TRY IT — An exact reproduction of all the entries below is required.
THE INPUT START
-- ==== Sys2Proof/Config.lean ====
section
/-! DEFINITION. What an implementation fixes (00_scope.md R6) and the free values of 93_implementation_defined.md.
The free values are opaque constants: nothing can evaluate one or prove a value of it, so a statement about a free value
holds for every value. The tables of R6 (CAP_ROM and the others) stand in Machine/Rom.lean and Machine/Mask.lean. -/

namespace Sys2Proof.Config

/-- R6: the smallest and the largest QR version. -/
def vMin : Nat := 1
def vMax : Nat := 40
/-- R6: the side of the largest symbol, and the row stride of MATRIX (R51). -/
def nMax : Nat := 177
/-- R6: sizes of the byte memories. -/
def msgBytes : Nat := 8192
def cwBytes : Nat := 4096
def genBytes : Nat := 32
/-- R6, R145: the largest ECW_BLK the engine accepts. -/
def eMax : Nat := 31

/-- U1, R61, R201: the byte at an address after the `n`-th power-on reset, until something writes it. -/
opaque powerOnByte (powerOn : Nat) (addr : Nat) : Byte

/-- U2, U3, R76, R204, R208: the `n`-th free byte, of a read during BUSY or of an abandoned write set. -/
opaque freeByte (n : Nat) : Byte

/-- U2, R76, R208: the `n`-th free word, of a register or PEN word read during BUSY, or of the rdata of a write
(log 23). -/
opaque freeWord (n : Nat) : Word

/-- U4, R206: whether the access that the reset pin cut short took effect. -/
opaque freeChoice (n : Nat) : Bool

/-- U6, R6, R213 (LATENCY): how many engine steps pass before the step that performs a command, or a stage of
ENCODE. LATENCY is one more than this, so any number from 1 up, and finite. -/
opaque extraSteps (w : Word) (n : Nat) : Nat

/-- R214: how many host steps the scheduler grants before the engine's next step. Any finite number, so every
interleaving is allowed and the engine is never kept waiting for ever. -/
opaque hostTurns (n : Nat) : Nat

end Sys2Proof.Config
end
THE INPUT END
EXPECTED ANSWER —
-- ==== Sys2Proof/Config.lean ====
section
/-! DEFINITION. What an implementation fixes (00_scope.md R6) and the free values of 93_implementation_defined.md.
The free values are opaque constants: nothing can evaluate one or prove a value of it, so a statement about a free value
holds for every value. The tables of R6 (CAP_ROM and the others) stand in Machine/Rom.lean and Machine/Mask.lean. -/

namespace Sys2Proof.Config

/-- R6: the smallest and the largest QR version. -/
def vMin : Nat := 1
def vMax : Nat := 40
/-- R6: the side of the largest symbol, and the row stride of MATRIX (R51). -/
def nMax : Nat := 177
/-- R6: sizes of the byte memories. -/
def msgBytes : Nat := 8192
def cwBytes : Nat := 4096
def genBytes : Nat := 32
/-- R6, R145: the largest ECW_BLK the engine accepts. -/
def eMax : Nat := 31

/-- U1, R61, R201: the byte at an address after the `n`-th power-on reset, until something writes it. -/
opaque powerOnByte (powerOn : Nat) (addr : Nat) : Byte

/-- U2, U3, R76, R204, R208: the `n`-th free byte, of a read during BUSY or of an abandoned write set. -/
opaque freeByte (n : Nat) : Byte

/-- U2, R76, R208: the `n`-th free word, of a register or PEN word read during BUSY, or of the rdata of a write
(log 23). -/
opaque freeWord (n : Nat) : Word

/-- U4, R206: whether the access that the reset pin cut short took effect. -/
opaque freeChoice (n : Nat) : Bool

/-- U6, R6, R213 (LATENCY): how many engine steps pass before the step that performs a command, or a stage of
ENCODE. LATENCY is one more than this, so any number from 1 up, and finite. -/
opaque extraSteps (w : Word) (n : Nat) : Nat

/-- R214: how many host steps the scheduler grants before the engine's next step. Any finite number, so every
interleaving is allowed and the engine is never kept waiting for ever. -/
opaque hostTurns (n : Nat) : Nat

end Sys2Proof.Config
end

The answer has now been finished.